How to Build a Recommender System with Python and the python-recsys Library

python-recsys is a Python library designed for implementing recommender systems.

Currently, python-recsys supports two recommender algorithms: Singular Value Decomposition (SVD) and Neighborhood SVD.

This QuickStart tutorial demonstrates how to use python-recsys for building recommender systems. It uses the MovieLens movie ratings dataset to show examples of computing item similarity and recommending movies to users.

In this article, I will provide code examples for using a custom CSV dataset and evaluating a recommender system with the SVD algorithm.
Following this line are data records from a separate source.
theorem onPh_ph (s : State) (n : Nat) (f : PhaseSt → PhaseSt) (h : n < 192) : (s.onPh n f).ph n = f (s.ph n) :=
  vget_vupd_same _ _ _ _ h
theorem onPh_ph_ne (s : State) (n k : Nat) (f : PhaseSt → PhaseSt) (h : n ≠ k) : (s.onPh n f).ph k = s.ph k :=
  vget_vupd_ne _ _ _ _ _ h
@[simp] theorem onSeg_pending (s : State) (n : Nat) (f : SegSt → SegSt) : (s.onSeg n f).pending = s.pending := rfl
@[simp] theorem onSeg_regs (s : State) (n : Nat) (f : SegSt → SegSt) : (s.onSeg n f).regs = s.regs := rfl
@[simp] theorem onSeg_tb (s : State) (n : Nat) (f : SegSt → SegSt) : (s.onSeg n f).tb = s.tb := rfl
@[simp] theorem onSeg_free (s : State) (n : Nat) (f : SegSt → SegSt) : (s.onSeg n f).free = s.free := rfl
@[simp] theorem onSeg_outs (s : State) (n : Nat) (f : SegSt → SegSt) : (s.onSeg n f).outs = s.outs := rfl
@[simp] theorem onSeg_waits (s : State) (n : Nat) (f : SegSt → SegSt) : (s.onSeg n f).waits = s.waits := rfl
@[simp] theorem onSeg_supOut (s : State) (n : Nat) (f : SegSt → SegSt) : (s.onSeg n f).supOut = s.supOut := rfl
@[simp] theorem onSeg_supRes (s : State) (n : Nat) (f : SegSt → SegSt) : (s.onSeg n f).supRes = s.supRes := rfl
@[simp] theorem onSeg_supBad (s : State) (n : Nat) (f : SegSt → SegSt) : (s.onSeg n f).supBad = s.supBad := rfl
@[simp] theorem onSeg_served (s : State) (n : Nat) (f : SegSt → SegSt) : (s.onSeg n f).served = s.served := rfl
@[simp] theorem onSeg_tenants (s : State) (n : Nat) (f : SegSt → SegSt) : (s.onSeg n f).tenants = s.tenants := rfl
@[simp] theorem onSeg_ports (s : State) (n : Nat) (f : SegSt → SegSt) : (s.onSeg n f).ports = s.ports := rfl
@[simp] theorem onSeg_sec (s : State) (n : Nat) (f : SegSt → SegSt) : (s.onSeg n f).sec = s.sec := rfl
@[simp] theorem onSeg_slv (s : State) (n : Nat) (f : SegSt → SegSt) : (s.onSeg n f).slv = s.slv := rfl
@[simp] theorem onSeg_nvm (s : State) (n : Nat) (f : SegSt → SegSt) : (s.onSeg n f).nvm = s.nvm := rfl
@[simp] theorem onSeg_meters (s : State) (n : Nat) (f : SegSt → SegSt) : (s.onSeg n f).meters = s.meters := rfl
@[simp] theorem onSeg_lanes (s : State) (n : Nat) (f : SegSt → SegSt) : (s.onSeg n f).lanes = s.lanes := rfl
@[simp] theorem onSeg_phases (s : State) (n : Nat) (f : SegSt → SegSt) : (s.onSeg n f).phases = s.phases := rfl
@[simp] theorem onSeg_bays (s : State) (n : Nat) (f : SegSt → SegSt) : (s.onSeg n f).bays = s.bays := rfl
@[simp] theorem onSeg_pwm (s : State) (n : Nat) (f : SegSt → SegSt) : (s.onSeg n f).pwm = s.pwm := rfl
@[simp] theorem onSeg_power (s : State) (n : Nat) (f : SegSt → SegSt) : (s.onSeg n f).power = s.power := rfl
@[simp] theorem onSeg_rtrLive (s : State) (n : Nat) (f : SegSt → SegSt) : (s.onSeg n f).rtrLive = s.rtrLive := rfl
@[simp] theorem onSeg_refSeen (s : State) (n : Nat) (f : SegSt → SegSt) : (s.onSeg n f).refSeen = s.refSeen := rfl
@[simp] theorem onSeg_refRun (s : State) (n : Nat) (f : SegSt → SegSt) : (s.onSeg n f).refRun = s.refRun := rfl
@[simp] theorem onSeg_refOut (s : State) (n : Nat) (f : SegSt → SegSt) : (s.onSeg n f).refOut = s.refOut := rfl
@[simp] theorem onSeg_refOn (s : State) (n : Nat) (f : SegSt → SegSt) : (s.onSeg n f).refOn = s.refOn := rfl
@[simp] theorem onSeg_timers (s : State) (n : Nat) (f : SegSt → SegSt) : (s.onSeg n f).timers = s.timers := rfl
@[simp] theorem onSeg_tioDrv (s : State) (n : Nat) (f : SegSt → SegSt) : (s.onSeg n f).tioDrv = s.tioDrv := rfl
@[simp] theorem onSeg_portM (s : State) (n : Nat) (f : SegSt → SegSt) : (s.onSeg n f).portM = s.portM := rfl
@[simp] theorem onSeg_tokenQ (s : State) (n : Nat) (f : SegSt → SegSt) : (s.onSeg n f).tokenQ = s.tokenQ := rfl
@[simp] theorem onSeg_lastGrant (s : State) (n : Nat) (f : SegSt → SegSt) : (s.onSeg n f).lastGrant = s.lastGrant := rfl
@[simp] theorem onSeg_reg (s : State) (n : Nat) (f : SegSt → SegSt) (r : Reg) (i : Nat) : (s.onSeg n f).reg r i = s.reg r i := rfl
@[simp] theorem onSeg_rd (s : State) (n : Nat) (f : SegSt → SegSt) (g : Field) (i : Nat) : (s.onSeg n f).rd g i = s.rd g i := rfl
@[simp] theorem onSeg_rdS (s : State) (n : Nat) (f : SegSt → SegSt) (g : Field) (i : Nat) : (s.onSeg n f).rdS g i = s.rdS g i := rfl
@[simp] theorem onSeg_flag (s : State) (n : Nat) (f : SegSt → SegSt) (g : Field) (i : Nat) : (s.onSeg n f).flag g i = s.flag g i := rfl
@[simp] theorem onSeg_rdBit (s : State) (n : Nat) (f : SegSt → SegSt) (g : Field) (k i : Nat) : (s.onSeg n f).rdBit g k i = s.rdBit g k i := rfl

theorem onSeg_seg (s : State) (n : Nat) (f : SegSt → SegSt) (h : n < 4) : (s.onSeg n f).seg n = f (s.seg n) :=
  vget_vupd_same _ _ _ _ h
theorem onSeg_seg_ne (s : State) (n k : Nat) (f : SegSt → SegSt) (h : n ≠ k) : (s.onSeg n f).seg k = s.seg k :=
  vget_vupd_ne _ _ _ _ _ h
@[simp] theorem onLane_pending (s : State) (n : Nat) (f : LaneSt → LaneSt) : (s.onLane n f).pending = s.pending := rfl
@[simp] theorem onLane_regs (s : State) (n : Nat) (f : LaneSt → LaneSt) : (s.onLane n f).regs = s.regs := rfl
@[simp] theorem onLane_tb (s : State) (n : Nat) (f : LaneSt → LaneSt) : (s.onLane n f).tb = s.tb := rfl
@[simp] theorem onLane_free (s : State) (n : Nat) (f : LaneSt → LaneSt) : (s.onLane n f).free = s.free := rfl
@[simp] theorem onLane_outs (s : State) (n : Nat) (f : LaneSt → LaneSt) : (s.onLane n f).outs = s.outs := rfl
@[simp] theorem onLane_waits (s : State) (n : Nat) (f : LaneSt → LaneSt) : (s.onLane n f).waits = s.waits := rfl
@[simp] theorem onLane_supOut (s : State) (n : Nat) (f : LaneSt → LaneSt) : (s.onLane n f).supOut = s.supOut := rfl
@[simp] theorem onLane_supRes (s : State) (n : Nat) (f : LaneSt → LaneSt) : (s.onLane n f).supRes = s.supRes := rfl
@[simp] theorem onLane_supBad (s : State) (n : Nat) (f : LaneSt → LaneSt) : (s.onLane n f).supBad = s.supBad := rfl
@[simp] theorem onLane_served (s : State) (n : Nat) (f : LaneSt → LaneSt) : (s.onLane n f).served = s.served := rfl
@[simp] theorem onLane_tenants (s : State) (n : Nat) (f : LaneSt → LaneSt) : (s.onLane n f).tenants = s.tenants := rfl
@[simp] theorem onLane_ports (s : State) (n : Nat) (f : LaneSt → LaneSt) : (s.onLane n f).ports = s.ports := rfl
@[simp] theorem onLane_sec (s : State) (n : Nat) (f : LaneSt → LaneSt) : (s.onLane n f).sec = s.sec := rfl
@[simp] theorem onLane_slv (s : State) (n : Nat) (f : LaneSt → LaneSt) : (s.onLane n f).slv = s.slv := rfl
@[simp] theorem onLane_nvm (s : State) (n : Nat) (f : LaneSt → LaneSt) : (s.onLane n f).nvm = s.nvm := rfl
@[simp] theorem onLane_meters (s : State) (n : Nat) (f : LaneSt → LaneSt) : (s.onLane n f).meters = s.meters := rfl
@[simp] theorem onLane_phases (s : State) (n : Nat) (f : LaneSt → LaneSt) : (s.onLane n f).phases = s.phases := rfl
@[simp] theorem onLane_bays (s : State) (n : Nat) (f : LaneSt → LaneSt) : (s.onLane n f).bays = s.bays := rfl
@[simp] theorem onLane_segs (s : State) (n : Nat) (f : LaneSt → LaneSt) : (s.onLane n f).segs = s.segs := rfl
@[simp] theorem onLane_pwm (s : State) (n : Nat) (f : LaneSt → LaneSt) : (s.onLane n f).pwm = s.pwm := rfl
@[simp] theorem onLane_power (s : State) (n : Nat) (f : LaneSt → LaneSt) : (s.onLane n f).power = s.power := rfl
@[simp] theorem onLane_rtrLive (s : State) (n : Nat) (f : LaneSt → LaneSt) : (s.onLane n f).rtrLive = s.rtrLive := rfl
@[simp] theorem onLane_refSeen (s : State) (n : Nat) (f : LaneSt → LaneSt) : (s.onLane n f).refSeen = s.refSeen := rfl
@[simp] theorem onLane_refRun (s : State) (n : Nat) (f : LaneSt → LaneSt) : (s.onLane n f).refRun = s.refRun := rfl
@[simp] theorem onLane_refOut (s : State) (n : Nat) (f : LaneSt → LaneSt) : (s.onLane n f).refOut = s.refOut := rfl
@[simp] theorem onLane_refOn (s : State) (n : Nat) (f : LaneSt → LaneSt) : (s.onLane n f).refOn = s.refOn := rfl
@[simp] theorem onLane_timers (s : State) (n : Nat) (f : LaneSt → LaneSt) : (s.onLane n f).timers = s.timers := rfl
@[simp] theorem onLane_tioDrv (s : State) (n : Nat) (f : LaneSt → LaneSt) : (s.onLane n f).tioDrv = s.tioDrv := rfl
@[simp] theorem onLane_portM (s : State) (n : Nat) (f : LaneSt → LaneSt) : (s.onLane n f).portM = s.portM := rfl
@[simp] theorem onLane_tokenQ (s : State) (n : Nat) (f : LaneSt → LaneSt) : (s.onLane n f).tokenQ = s.tokenQ := rfl
@[simp] theorem onLane_lastGrant (s : State) (n : Nat) (f : LaneSt → LaneSt) : (s.onLane n f).lastGrant = s.lastGrant := rfl
@[simp] theorem onLane_reg (s : State) (n : Nat) (f : LaneSt → LaneSt) (r : Reg) (i : Nat) : (s.onLane n f).reg r i = s.reg r i := rfl
@[simp] theorem onLane_rd (s : State) (n : Nat) (f : LaneSt → LaneSt) (g : Field) (i : Nat) : (s.onLane n f).rd g i = s.rd g i := rfl
@[simp] theorem onLane_rdS (s : State) (n : Nat) (f : LaneSt → LaneSt) (g : Field) (i : Nat) : (s.onLane n f).rdS g i = s.rdS g i := rfl
@[simp] theorem onLane_flag (s : State) (n : Nat) (f : LaneSt → LaneSt) (g : Field) (i : Nat) : (s.onLane n f).flag g i = s.flag g i := rfl
@[simp] theorem onLane_rdBit (s : State) (n : Nat) (f : LaneSt → LaneSt) (g : Field) (k i : Nat) : (s.onLane n f).rdBit g k i = s.rdBit g k i := rfl

theorem onLane_lane (s : State) (n : Nat) (f : LaneSt → LaneSt) (h : n < 48) : (s.onLane n f).lane n = f (s.lane n) :=
  vget_vupd_same _ _ _ _ h
theorem onLane_lane_ne (s : State) (n k : Nat) (f : LaneSt → LaneSt) (h : n ≠ k) : (s.onLane n f).lane k = s.lane k :=
  vget_vupd_ne _ _ _ _ _ h
@[simp] theorem onTenant_pending (s : State) (n : Nat) (f : TenantSt → TenantSt) : (s.onTenant n f).pending = s.pending := rfl
@[simp] theorem onTenant_regs (s : State) (n : Nat) (f : TenantSt → TenantSt) : (s.onTenant n f).regs = s.regs := rfl
@[simp] theorem onTenant_tb (s : State) (n : Nat) (f : TenantSt → TenantSt) : (s.onTenant n f).tb = s.tb := rfl
@[simp] theorem onTenant_free (s : State) (n : Nat) (f : TenantSt → TenantSt) : (s.onTenant n f).free = s.free := rfl
@[simp] theorem onTenant_outs (s : State) (n : Nat) (f : TenantSt → TenantSt) : (s.onTenant n f).outs = s.outs := rfl
@[simp] theorem onTenant_waits (s : State) (n : Nat) (f : TenantSt → TenantSt) : (s.onTenant n f).waits = s.waits := rfl
@[simp] theorem onTenant_supOut (s : State) (n : Nat) (f : TenantSt → TenantSt) : (s.onTenant n f).supOut = s.supOut := rfl
@[simp] theorem onTenant_supRes (s : State) (n : Nat) (f : TenantSt → TenantSt) : (s.onTenant n f).supRes = s.supRes := rfl
@[simp] theorem onTenant_supBad (s : State) (n : Nat) (f : TenantSt → TenantSt) : (s.onTenant n f).supBad = s.supBad := rfl
@[simp] theorem onTenant_served (s : State) (n : Nat) (f : TenantSt → TenantSt) : (s.onTenant n f).served = s.served := rfl
@[simp] theorem onTenant_ports (s : State) (n : Nat) (f : TenantSt → TenantSt) : (s.onTenant n f).ports = s.ports := rfl
@[simp] theorem onTenant_sec (s : State) (n : Nat) (f : TenantSt → TenantSt) : (s.onTenant n f).sec = s.sec := rfl
@[simp] theorem onTenant_slv (s : State) (n : Nat) (f : TenantSt → TenantSt) : (s.onTenant n f).slv = s.slv := rfl
@[simp] theorem onTenant_nvm (s : State) (n : Nat) (f : TenantSt → TenantSt) : (s.onTenant n f).nvm = s.nvm := rfl
@[simp] theorem onTenant_meters (s : State) (n : Nat) (f : TenantSt → TenantSt) : (s.onTenant n f).meters = s.meters := rfl
@[simp] theorem onTenant_lanes (s : State) (n : Nat) (f : TenantSt → TenantSt) : (s.onTenant n f).lanes = s.lanes := rfl
@[simp] theorem onTenant_phases (s : State) (n : Nat) (f : TenantSt → TenantSt) : (s.onTenant n f).phases = s.phases := rfl
@[simp] theorem onTenant_bays (s : State) (n : Nat) (f : TenantSt → TenantSt) : (s.onTenant n f).bays = s.bays := rfl
@[simp] theorem onTenant_segs (s : State) (n : Nat) (f : TenantSt → TenantSt) : (s.onTenant n f).segs = s.segs := rfl
@[simp] theorem onTenant_pwm (s : State) (n : Nat) (f : TenantSt → TenantSt) : (s.onTenant n f).pwm = s.pwm := rfl
@[simp] theorem onTenant_power (s : State) (n : Nat) (f : TenantSt → TenantSt) : (s.onTenant n f).power = s.power := rfl
@[simp] theorem onTenant_rtrLive (s : State) (n : Nat) (f : TenantSt → TenantSt) : (s.onTenant n f).rtrLive = s.rtrLive := rfl
@[simp] theorem onTenant_refSeen (s : State) (n : Nat) (f : TenantSt → TenantSt) : (s.onTenant n f).refSeen = s.refSeen := rfl
@[simp] theorem onTenant_refRun (s : State) (n : Nat) (f : TenantSt → TenantSt) : (s.onTenant n f).refRun = s.refRun := rfl
@[simp] theorem onTenant_refOut (s : State) (n : Nat) (f : TenantSt → TenantSt) : (s.onTenant n f).refOut = s.refOut := rfl
@[simp] theorem onTenant_refOn (s : State) (n : Nat) (f : TenantSt → TenantSt) : (s.onTenant n f).refOn = s.refOn := rfl
@[simp] theorem onTenant_timers (s : State) (n : Nat) (f : TenantSt → TenantSt) : (s.onTenant n f).timers = s.timers := rfl
@[simp] theorem onTenant_tioDrv (s : State) (n : Nat) (f : TenantSt → TenantSt) : (s.onTenant n f).tioDrv = s.tioDrv := rfl
@[simp] theorem onTenant_portM (s : State) (n : Nat) (f : TenantSt → TenantSt) : (s.onTenant n f).portM = s.portM := rfl
@[simp] theorem onTenant_tokenQ (s : State) (n : Nat) (f : TenantSt → TenantSt) : (s.onTenant n f).tokenQ = s.tokenQ := rfl
@[simp] theorem onTenant_lastGrant (s : State) (n : Nat) (f : TenantSt → TenantSt) : (s.onTenant n f).lastGrant = s.lastGrant := rfl
@[simp] theorem onTenant_reg (s : State) (n : Nat) (f : TenantSt → TenantSt) (r : Reg) (i : Nat) : (s.onTenant n f).reg r i = s.reg r i := rfl
@[simp] theorem onTenant_rd (s : State) (n : Nat) (f : TenantSt → TenantSt) (g : Field) (i : Nat) : (s.onTenant n f).rd g i = s.rd g i := rfl
@[simp] theorem onTenant_rdS (s : State) (n : Nat) (f : TenantSt → TenantSt) (g : Field) (i : Nat) : (s.onTenant n f).rdS g i = s.rdS g i := rfl
@[simp] theorem onTenant_flag (s : State) (n : Nat) (f : TenantSt → TenantSt) (g : Field) (i : Nat) : (s.onTenant n f).flag g i = s.flag g i := rfl
@[simp] theorem onTenant_rdBit (s : State) (n : Nat) (f : TenantSt → TenantSt) (g : Field) (k i : Nat) : (s.onTenant n f).rdBit g k i = s.rdBit g k i := rfl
The data will be fetched from a CSV file containing three fields: user_id, item_id, and star_rating. The item_id can represent various entities like hotels, movies, books, etc. while star_rating indicates the user's rating for the item, ranging from 1 to 5, with 5 being the highest rating and 1 being the lowest.

For this demonstration, I have created a sample CSV file named dataset-recsys.csv, which includes the three columns (user_id, item_id, and star_rating).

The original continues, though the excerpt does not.